After its execution, it will generate a file with the probabilities calculated by the model of each instance belonging to class 1 (i.e. having an Uncorrected Error in the next prediction window), alongside the correct class label. This file is stored as data/predictions.csv by default.
Once the predictions
file is generated, it can be evaluated by executing the evaluation.py script, which gives information such as the number of impact mitigations performed or the number of correctly predicted UEs.

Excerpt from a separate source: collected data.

-- ==== Sys2Proof/Tests/Slice0.lean ====
section
/-! SUPPORT. The model's own tests: small states, worked examples of the spec with the spec's results, forms of command that the check
refuses, and for every statement of Obligations.lean that has hypotheses a state and operands that meet them. -/

open Sys2Proof Sys2Proof.Machine

namespace Sys2Proof.Tests

set_option Elab.async false


/-- A device that is up and ACTIVE, with its firmware running. -/
def up : State := { State.reset with
  pwr := { Pwr.reset with state := .active, step := 11, booting := false }
  sup := { Sup.reset with running := true } }

/-- A device whose DEVICE state is p. -/
def at_ (p : PState) : State := { up with pwr := { up.pwr with state := p } }

/-- A bring-up step that found nothing to report. -/
def noResult : StepResult := ⟨false, [], none, [], none, 0, [], [], [], ⟨[], [], [], none⟩⟩

/-- A device that enters STANDBY and has told domain d to switch off. -/
def switchingOff (d : Nat) : State := { at_ .idle with pwr := { (at_ .idle).pwr with
  trans := some ⟨.standby, false, true, offPlan⟩, switching := some (d, false) } }

/-- A device at `c` °C with stream 0 bound, and what is shed for heat. -/
def heated (c : Nat) (l : List Victim) : State := { up with
  pwr := { up.pwr with temps := List.replicate 18 c, heatShed := l }
  strms := [(0, { Strm.init with job := some 0 })] }

/-- Slot 0 of port p takes RAW10 frames of 64 × 16 every millisecond; the port is enabled and its link is up. -/
def camOn (p : Nat) : State :=
  { ((up.setReg (pgCam p) 8 1).setReg (pgCam p) 0xC 1).setReg (pgCam p) 0x120 0x2B01 with
    live := [(camA (4 * p), 0x2B00), (camA (4 * p) + 4, 0x100040), (camA (4 * p) + 8, 1000000)] }

/-- The open frame of such a slot, before its first row. -/
def rx : RxFrame := ⟨0, 64, 16, 1, 0x2B, false, [0], [], none, [], [0], [], 0, 0, 0, 0⟩

/-- The port with that frame open; the slot's part of the line store takes one of its rows. -/
def receiving (p : Nat) (r : RxFrame) : State := (camOn p).setSlot (4 * p) { Slot.init with rx := some r, count := 1, partBytes := 80 }

/-- A port with a CCI transaction under way. -/
def cciBusy (p : Nat) : State := (camOn p).setPort p { CamPort.init with cciBusy := true }

/-- A port that produces frame sync. -/
def syncing (p : Nat) : State := ((camOn p).setReg (pgCam p) 0x1C0 3).setPort p { CamPort.init with
  fsyncNext := 2000, fsyncPeriod := 100000, fsyncArmed := true }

python3 evaluation.py --verbose
Switch | Long switch | Description |
---|---|---|
-pw | --prediction-window | Specifies the prediction window. It has to be defined in the form of pandas time offset aliases, see offset aliases for more information. |
-pf | --prediction-frequency | Specifies the prediction frequency. It has to be defined in the form of pandas time offset aliases, see offset aliases for more information. |
-tf | --train-frequency | Specifies the training frequency. It has to be defined in the form of pandas time offset aliases, see offset aliases for more information. |
-i-fts | --input-features | Path to the input features file, a CSV containing the features data. |
-i-ues | --input-ues | Path to the input Uncorrected Errors file, a CSV containing the UEs data. |
-o | --output-predictions | Path of the output file, a CSV containing the predictions data after the train/test iterations. |
-clf | --classifier | Classifier to use for training and predicting. Choices: RF, GBDT, LR, GNB, SVM or NN. |
-ru | --random-undersampling | Ratio of the number of samples in the minority class over the number of samples in the majority class after resampling. The ratio is expressed as Nm/NrM, where Nm is the number of samples in the minority class and NrM is the number of samples in the majority class after resampling. If the ratio is 0, do not sample. |
--verbose | If specified, shows information during the execution, such as performance, training times, etc. at each train/test split. |
Switch | Long switch | Description |
---|---|---|
-pw | --prediction-window | Specifies the prediction window. It has to be defined in the form of pandas time offset aliases, see offset aliases for more information. |
--mitigation-time | Specifies the time needed for performing an impact mitigation. It has to be defined in the form of pandas time offset aliases, see offset aliases for more information. | |
-i-preds | --input-predictions | Path to the input predictions file, a CSV containing the predictions data generated by the train_test script. |
-i-ues | --input-ues | Path to the input Uncorrected Errors file, a CSV containing the UEs data. |
-o | --output-evaluations | Path of the output file, a CSV containing the evaluations data. |
--verbose | If specified, shows the information regarding split the evaluation of the predictions. |
This work was supported by the Spanish Ministry of Science and Technology (project PID2019-107255GB), Generalitat de Catalunya (contracts 2014-SGR-1051 and 2014-SGR-1272) and the European Union’s Horizon 2020 research and innovation programme and EuroEXA project (grant agreement No 754337). Paul Carpenter and Marc Casas hold the Ramon y Cajal fellowship under contracts RYC2018-025628-I and RYC2017-23269, respectively, of the Ministry of Economy and Competitiveness of Spain.